In 2012, incumbent Democrat Allison Copening chose not to seek re-election. Mark Hutchison was uncontested in the Republican primary, while Democrats could choose between Benny Yerushalmi and Thomas Welsh. Yerushalmi, who had unsuccessfully run for the Senate two years earlier, said he wanted to diversify the economy to reduce its reliance on tourism and gaming, and adjust the education system accordingly. Welsh, himself a failed candidate for the Assembly in the late 1990s, said he was frustrated with the status quo in the Senate, and supported education system reforms and foreclosure preventions. Yerushalmi defeated Welsh with around 55% of the vote.

Both general election candidates focussed on education and the economy. Hutchison, who also had never held public office, said school districts could save millions of dollars by rewarding construction projects to the lowest responsible bidder instead of caring about "prevailing wages" for the construction workers. Yerushalmi continued the rhetoric from his primary campaign, advocating for more cooperation between higher education and employers. Hutchison out-raised Yerushalmi $500,000 to $250,000, and won the election by a narrow margin.

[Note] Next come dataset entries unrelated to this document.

-- ==== Sys2Proof/Tests/Slice0.lean ====
section
/-! SUPPORT. Tests: ill-formed commands are refused by the check of syntax, every statement's hypotheses are met by a state
given here, and a step of each family on a small state gives what the rule named in the test's comment says. -/

namespace Sys2Proof.Tests

set_option Elab.async false

open Sys2Proof Sys2Proof.Machine

/-! ### Ill-formed commands -/

/-- A packet of 32 bytes. -/
def blankPacket : List Byte := List.replicate 32 0

/-- No queue lies between the engines and the groups (R112). -/
theorem test_wf_qid : (Instr.nop 0 26).wf = false ∧ (Instr.nop 0 0xFFF).wf = false ∧ (Instr.nop 0 25).wf = true ∧
    (Instr.nop 0 0x1000).wf = true := by decide
theorem test_wf_initiator : (Instr.semAdd (.engine 0 30) 0 0).wf = false ∧ (Instr.semAdd (.engine 0 3) 0 0).wf = true := by decide
theorem test_wf_packet_short : (Instr.getStatus (.ring 0)).wf = true ∧ (Instr.getStatus (.harness [] 0)).wf = false := by decide
theorem test_wf_packet_long : (Instr.getStatus (.harness (List.replicate 2049 0) 0)).wf = false := by decide +kernel
theorem test_wf_peer_address : (Instr.getStatus (.mgmt 0 blankPacket 0 (2 ^ 32) false 0)).wf = false ∧
    (Instr.getStatus (.mgmt 0 blankPacket 0 (2 ^ 32) true 0)).wf = true := by decide
theorem test_wf_poison_marks : (Instr.companionWrite 0 0 [1] [true, true] false).wf = false ∧
    (Instr.companionWrite 0 0 [1] [true] false).wf = true := by decide
theorem test_wf_worm : (Instr.wormRoute none ⟨.pkt, 1, 0, 0, false, true, true, [1, 2], [true, true], 0⟩).wf = false := by decide
theorem test_wf_route : (Instr.configReceive 1 (1, (.route 1 2 [8]))).wf = false ∧ (Instr.configReceive 1 (1, (.route 1 9 []))).wf = false ∧ (Instr.configReceive 1 (9, (.relay true))).wf = false ∧
    (Instr.configReceive 1 (1, (.route 1 2 [8, 9]))).wf = true := by decide
theorem test_wf_unit : (Instr.testDue ⟨3, 0, 0⟩).wf = false ∧ (Instr.testDue ⟨1, 0, 9⟩).wf = false ∧ (Instr.testDue ⟨2, 0, 8⟩).wf = false ∧
    (Instr.testDue ⟨4, 0, 1⟩).wf = false ∧ (Instr.testDue ⟨5, 0, 1⟩).wf = false ∧ (Instr.testDue ⟨1, 0, 8⟩).wf = true := by decide
theorem test_wf_flit : (Instr.flitUncorrectable 0 1 0 (.control 0 27)).wf = false ∧ (Instr.flitUncorrectable 0 0 0 (.memory 0)).wf = false ∧
    (Instr.flitUncorrectable 0 1 0 (.memory 0)).wf = true := by decide
theorem test_wf_bundle : (Instr.bundleLaneFail 2 2 0 0).wf = false := by decide
theorem test_wf_span : (Instr.companionRead 0 0 0 false false).wf = false ∧
    (Instr.companionRead 0 0xFFFF_FFFF_FFFF 2 false false).wf = false ∧
    (Instr.debugTapAccess (.readMem 0 0)).wf = false ∧ (Instr.debugTapAccess (.writeMem 0 [])).wf = false := by decide
theorem test_wf_pause : (Instr.pfcReceive 0 0 [1] 0).wf = false := by decide
theorem test_wf_readings : (Instr.regionCheck []).wf = false ∧ (Instr.tempSample [1]).wf = false := by decide
theorem test_wf_register_address : (Instr.registerWrite .mc 2 0).wf = false ∧ (Instr.readClear .mc 1).wf = false ∧
    (Instr.latchedRead .mc 3).wf = false ∧ (Instr.registerWrite .mc 4 0).wf = true := by decide

/-! ### Small states -/

/-- The state a command answers; the state itself where it answers none. -/
def after (c : Instr) (s : State) : State :=
  match exec c s with
  | .next t => t
  | _ => s

/-- Does the command answer a next state? -/
def answers (c : Instr) (s : State) : Bool :=
  match exec c s with
  | .next _ => true
  | _ => false

/-- Does the command leave the state as it is? -/
def stays (c : Instr) (s : State) : Bool :=
  match exec c s with
  | .next t => decide (t = s)
  | _ => false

2012 Nevada State Senate election, District 6
Primary election
| Party |  | Candidate | Votes | % |
|  | Democratic | Benny Yerushalmi | 2,510 | 55.5 |
|  | Democratic | Thomas Welsh | 2,009 | 44.5 |
| Total votes |  |  | 4,519 | 100 |
General election
|  | Republican | Mark Hutchison | 27,499 | 50.8 |
|  | Democratic | Benny Yerushalmi | 26,598 | 49.2 |
| Total votes |  |  | 54,097 | 100 |
|  | Republican gain from Democratic |  |  |  |

===Federal and statewide results===

| Year | Office | Results |
| 2020 | President | Biden 52.3 – 45.8% |
| 2018 | Senate | Rosen 52.6 – 43.6% |
| Governor | Sisolak 51.9 – 43.8% |
| 2016 | President | Clinton 49.6 – 44.8% |
| 2012 | President | Obama 51.8 – 46.6% |
| Senate | Berkley 46.9 – 45.1% |

== History ==
The 6th district was created when the districts were redrawn in 2011 as a result of the 2010 Census. The borders of the redrawn districts went into effect on January 1, 2012 for filing for office, and for nominating and electing senators. They became effective for all other purposes on November 7 – the day after Election Day, when the new senator terms began. The borders of District 6 are defined in the Nevada Revised Statutes using census tracts, block groups, and blocks.

When it was established in the 1980s, Clark County Senate District 6 took up most of northwest Clark County, including Indian Springs, Mount Charleston, Blue Diamond, and the western suburbs of Las Vegas. In the 1990s, it contracted in size to accommodate the growing community of Summerlin and expanding suburbs in the western part of the Las Vegas Valley. It has been redrawn in the same general area since.

Former holders of the seat include Ray Rawson, Bob Beers and Allison Copening.